2014 Ivor Owen Grattan-Guinness (23 June 1941 – 12 December 2014) was a historian of mathematics and logic. Grattan-Guinness was born in Bakewell, England; his father was a mathematics teacher and educational administrator. He gained his bachelor degree as a Mathematics Scholar at Wadham College, Oxford, and an MSc (Econ) in Mathematical Logic and the Philosophy of Science at the London School of Economics in 1966. He gained both the doctorate (PhD) in 1969, and higher doctorate (D.Sc.) in 1978, in the History of Science at the University of London. He was Emeritus Professor of the History of Mathematics and Logic at Middlesex University, and a Visiting Research Associate at the London School of Economics.
He was awarded the Kenneth O. May Medal for services to the History of Mathematics by the International Commission for the History of Mathematics (ICHM) on 31 July 2009, at Budapest, on the occasion of the 23rd International Congress for the History of Science. In 2010, he was elected an Honorary Member of the Bertrand Russell Society.

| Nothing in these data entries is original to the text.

/-! ### Launch (R20–R25, R70–R79, R90, R93) -/

/-- The fields of CFG. -/
def cfgField (b : QBlock) (lo w : Nat) : Nat := b.cfg.toNat / 2 ^ lo % 2 ^ w
/-- A launch record that R21 and R72 allow, by its eight words. -/
def RecOk (b : QBlock) (w : Nat → W64) : Prop :=
  let x := (w 0).toNat
  1 ≤ x % 256 ∧ x % 256 ≤ 3 ∧ x / 2 ^ 8 % 256 < 4 ∧ x / 2 ^ 32 = 0 ∧
    (x % 256 = 3 → x / 2 ^ 16 % 2 ^ 16 = 0) ∧ (x % 256 ≠ 3 → 1 ≤ x / 2 ^ 16 % 2 ^ 16 ∧ x / 2 ^ 16 % 2 ^ 16 ≤ 4096) ∧
    cfgField b 38 13 ≤ (w 2).toNat ∧ (w 2).toNat ≤ cfgField b 51 13 ∧ (w 5).toNat < 64 ∧ w 6 = 0 ∧ w 7 = 0 ∧
    (w 1).toNat % 256 = 0 ∧ (w 1).toNat / 2 ^ 56 = 0
/-- The queue's next record, as it lies in identifier ASIDLO (R71). -/
def NextRecord (s : State) (q : Nat) (w : Nat → W64) : Prop :=
  let b := s.queueOf q
  b.en = true ∧ b.err = 0 ∧ b.qhead ≠ b.seen ∧ ∀ k, k < 8 →
    s.devGet (BitVec.ofNat 13 (cfgField b 38 13)) (b.qbase.setWidth 56 + BitVec.ofNat 56 (64 * (b.qhead.toNat % 2 ^ cfgField b 0 5)) + BitVec.ofNat 56 (8 * k)) 8 =
      some (w k)
/-- A queue has taken ERR, and raised ERRVEC, unless it had an error. -/
def TakesError (s t : State) (q code : Nat) : Prop :=
  ((s.queueOf q).err = 0 → (t.queueOf q).err.toNat = code ∧
    ((s.queueOf q).errvec.toNat < 64 → (s.func (cfgField (s.queueOf q) 32 6)).masked = false → cfgField (s.queueOf q) 32 6 ∉ s.flr →
      (cfgField (s.queueOf q) 32 6, (s.queueOf q).errvec.toNat) ∈ t.msix)) ∧
    ((s.queueOf q).err ≠ 0 → (t.queueOf q).err = (s.queueOf q).err)
/-- The queue goes on to its next record. -/
def Polls (s t : State) (q : Nat) : Prop :=
  ∃ e, (e = Ev.submitRecord q ∨ e = Ev.cancelRecord q ∨ e = Ev.markerRecord q) ∧ (s.now + s.lat.home, e) ∈ t.queue
/-- A configuration that may not be enabled (R72). -/
def ConfigBad (s : State) (b : QBlock) : Prop :=
  let f := s.func (cfgField b 32 6)
  16 < cfgField b 0 5 ∨ cfgField b 51 13 < cfgField b 38 13 ∨ cfgField b 38 13 < f.w18.toNat / 2 ^ 38 % 2 ^ 13 ∨
    f.w18.toNat / 2 ^ 51 < cfgField b 51 13 ∨ ∃ r, r < 192 ∧ b.qmask.getLsbD r = true ∧ f.fropes.getLsbD r = false
/-- The checks of R20, in its order, on the words of a TCB. -/
def LaunchCheck (s : State) (b : QBlock) (asid : Asid) (tcb : VA) (k : Nat) : Prop :=
  let w := s.tcbWord asid tcb
  let x := (w 0x38).toNat
  match k with
  | 0 => x / 2 ^ 45 % 2 ^ 12 = 0 ∧ ∀ i, i < 8 → w (0xC0 + 8 * i) = 0
  | 1 => (w 0).toNat % 4 = 0 ∧ (w 0).toNat / 2 ^ 56 = 0
  | 2 =>
    let id := x / 2 ^ 32 % 2 ^ 13
    cfgField b 38 13 ≤ id ∧ id ≤ cfgField b 51 13 ∧ (s.idWord (BitVec.ofNat 13 id) 8).getLsbD 63 = true ∧
      (s.idWord (BitVec.ofNat 13 id) 8).toNat / 2 ^ 57 % 64 = cfgField b 32 6
  | 3 => ∃ r, r < 192 ∧ b.qmask.getLsbD r = true ∧ (s.tcbRopes asid tcb).getLsbD r = true
  | 4 => x % 2 ^ 32 ≤ 294912
  | 5 => ∀ i, i < 8 → (w (0x48 + 16 * i)).toNat < 2 ^ 40 ∧ (w (0x48 + 16 * i) ≠ 0 → ∃ f, descFmt (w (0x40 + 16 * i)) = some f)
  | 6 => w 0x18 = 0 ∨ (w 0x18).toNat % 8 = 0 ∧ (w 0x18).toNat / 2 ^ 56 = 0
  | 7 => b.cfg.getLsbD (16 + x / 2 ^ 57 % 16) = true
  | _ => True
/-- A core that may take a bind. -/
def MayTake (s : State) (m : BitVec 192) (n : Nat) : Prop :=
  n < 1536 ∧ m.getLsbD (n / 8) = true ∧ (s.core n).halted = none ∧ ∃ j, j < 11 ∧ ((s.core n).slot j).v = false
/-- A queue with ready work and a core for it (R73). -/
def Servable (s : State) (q : Nat) : Prop := (s.queueOf q).ready ≠ [] ∧ ∃ n, MayTake s (s.queueOf q).qmask n
/-- Places after the queue served last. -/
def turnOf (s : State) (q : Nat) : Nat := (q + 64 - (s.served + 1) % 64) % 64
/-- A STATE word that the bind writes: BOUND with BCORE (R10, R75). -/
def boundWord (x : W64) (n : Nat) : W64 :=
  (x &&& 0xFF013F00) ||| w64 (3 + (n / 384 % 4 * 2 ^ 9 + n / 8 % 48 * 2 ^ 3 + n % 8) * 2 ^ 32 : Nat)
/-- The slot that R77 prefers of two. -/
def Preferred (j : Nat) (t : Slot) (i : Nat) (u : Slot) : Prop :=
  u.prio < t.prio ∨ u.prio = t.prio ∧ (t.ctxloc < u.ctxloc ∨ t.ctxloc = u.ctxloc ∧ j ≤ i)
/-- EPRIO (R78). -/
def eprioOf (b : QBlock) (age : Nat) : Nat :=
  if cfgField b 8 8 = 0 then cfgField b 5 3 else min 7 (cfgField b 5 3 + age / cfgField b 8 8)

/-! ### Time, upkeep and the device (R80–R85, R98–R101, R215, R219, R227–R232, R326, R336–R343) -/

/-- The dirty bytes of the words that `p` names reach memory and those words are clean; every other word is as it was (R217). -/
def CarriedHome (s t : State) (p : Nat → Prop) : Prop :=
  (∀ e ∈ t.locs, p e.1 → e.2.dirty = 0) ∧ (∀ e ∈ s.locs, ¬ p e.1 → e ∈ t.locs) ∧
    ∀ e ∈ s.locs, p e.1 → (∀ d ∈ s.locs, d.2.pa % 8 = 0 ∧ (d.2.pa = e.2.pa → d = e)) → t.phys64 e.2.pa = s.overlay e.2
/-- The words of a line of 128 bytes, and of a page of 64 KiB · 2^k. -/
def InLine (asid : Asid) (line key : Nat) : Prop := key / 2 ^ 53 = asid.toNat ∧ key % 2 ^ 53 / 16 = line
def InPage (asid : Asid) (va : VA) (k key : Nat) : Prop := key / 2 ^ 53 = asid.toNat ∧ key % 2 ^ 53 / 2 ^ (13 + k) = va.toNat / 2 ^ (16 + k)
/-- Two words are written at an address of physical memory, and nothing else of memory. -/
def PairWritten (s t : State) (pa : Nat) (x y : W64) : Prop :=
  t.phys64 pa = x ∧ t.phys64 (pa + 8) = y ∧ ∀ a, a < pa ∨ pa + 16 ≤ a → t.byte a = s.byte a
/-- No word of a cache lies in a range of physical memory. -/
def NoneCachedAt (s : State) (pa n : Nat) : Prop := ∀ e ∈ s.locs, e.2.pa + 8 ≤ pa ∨ pa + n ≤ e.2.pa
/-- A function may not start an invalidation for the identifier in XASID (R215). -/
def NotItsRange (s : State) (func : Option (BitVec 6)) : Prop :=
  ∃ f, func = some f ∧ (s.regs.xreg.toNat % 2 ^ 13 < (s.func f.toNat).w18.toNat / 2 ^ 38 % 2 ^ 13 ∨
    (s.func f.toNat).w18.toNat / 2 ^ 51 < s.regs.xreg.toNat % 2 ^ 13)
/-- The next request of the migration ring, in order (R228): its place and its words. -/
def NextRequest (s : State) (pa : Nat) (va : VA) (w : W64) (new : Nat) : Prop :=
  s.regs.migctl.getLsbD 63 = true ∧ s.regs.mighead ≠ s.regs.migtail ∧
    pa = s.regs.migbase.toNat + 32 * (s.regs.mighead.toNat % 2 ^ (s.regs.migctl.toNat % 16)) ∧
    va = (s.phys64 pa).setWidth 56 ∧ w = s.phys64 (pa + 8) ∧ new = (s.phys64 (pa + 16)).toNat
/-- A request has been answered: MSTAT, MIGHEAD and MIGVEC; and the ring goes on. -/
def Answered (s t : State) (pa stat : Nat) : Prop :=
  t.phys64 (pa + 24) = w64 stat ∧ t.regs = { s.regs with mighead := s.regs.mighead + 1 } ∧
    (s.regs.migctl.toNat / 2 ^ 32 % 2 ^ 16 < 16 → (64, s.regs.migctl.toNat / 2 ^ 32 % 2 ^ 16) ∈ t.msix) ∧
    (s.regs.mighead + 1 ≠ s.regs.migtail → (s.now + s.lat.copy, Ev.migrationRequest) ∈ t.queue)
/-- Two ranges of memory do not meet. -/
def Apart (a n b m : Nat) : Prop := a + n ≤ b ∨ b + m ≤ a
/-- A page of NORMAL memory of 64 KiB that the request's words name. -/
def Moves (e : Pte) : Prop := e.malformed = false ∧ e.cls = .normal ∧ e.sz = 0
/-- What decides the status of a request that fails, in the order of R228 and R229. -/
def MigFails (w : W64) (e? : Option Pte) (stat : Nat) : Prop :=
  let mode := w.toNat / 2 ^ 62
  let fmt := fun (b : Nat) => tagged (w64 (w.toNat / 2 ^ b % 256 * 2 ^ 56 : Nat))
  (stat = 3 ∧ ∀ e, e? = some e → ¬ Moves e) ∨ ∃ e, e? = some e ∧ Moves e ∧ ((stat = 2 ∧ e.mig ≠ 0) ∨ (e.mig = 0 ∧ mode = 2 ∧
    ((stat = 4 ∧ e.wr = true) ∨ (stat = 5 ∧ e.wr = false ∧ (fmt 8 = none ∨ fmt 0 = none)))))
/-- The pages that an entry of the retirement list names (R230); which lines an HBM row holds is free (DESIGN CHOICE: log entry 29). -/
def EntryPage (x : W64) (p : Nat) : Prop :=
  (x.toNat / 2 ^ 60 = 0 ∧ ∃ l ∈ Config.rowLines x, p = l / 512) ∨
    (x.toNat / 2 ^ 60 = 1 ∧ p = 2 ^ 24 * (1 + x.toNat / 2 ^ 56 % 16) + x.toNat % 2 ^ 40 % 2 ^ 24)
/-- A base that R231 refuses. -/
def BaseBad (x : W64) : Prop := x.toNat % 64 ≠ 0 ∨ 2 ^ 39 ≤ x.toNat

He spent much of his career at Middlesex University. He was a fellow at the Institute for Advanced Study in Princeton, New Jersey, and is a member of the Académie Internationale d'Histoire des Sciences. *Wik

2020 Jack Steinberger (born Hans Jakob Steinberger; May 25, 1921 – December 12, 2020) was a German-born American physicist noted for his work with neutrinos, the subatomic particles considered to be elementary constituents of matter. He was a recipient of the 1988 Nobel Prize in Physics, along with Leon M. Lederman and Melvin Schwartz, for the discovery of the muon neutrino. Through his career as an experimental particle physicist, he held positions at the University of California, Berkeley, Columbia University (1950–68), and the CERN (1968–86). He was also a recipient of the United States National Medal of Science in 1988, and the Matteucci Medal from the Italian Academy of Sciences in 1990.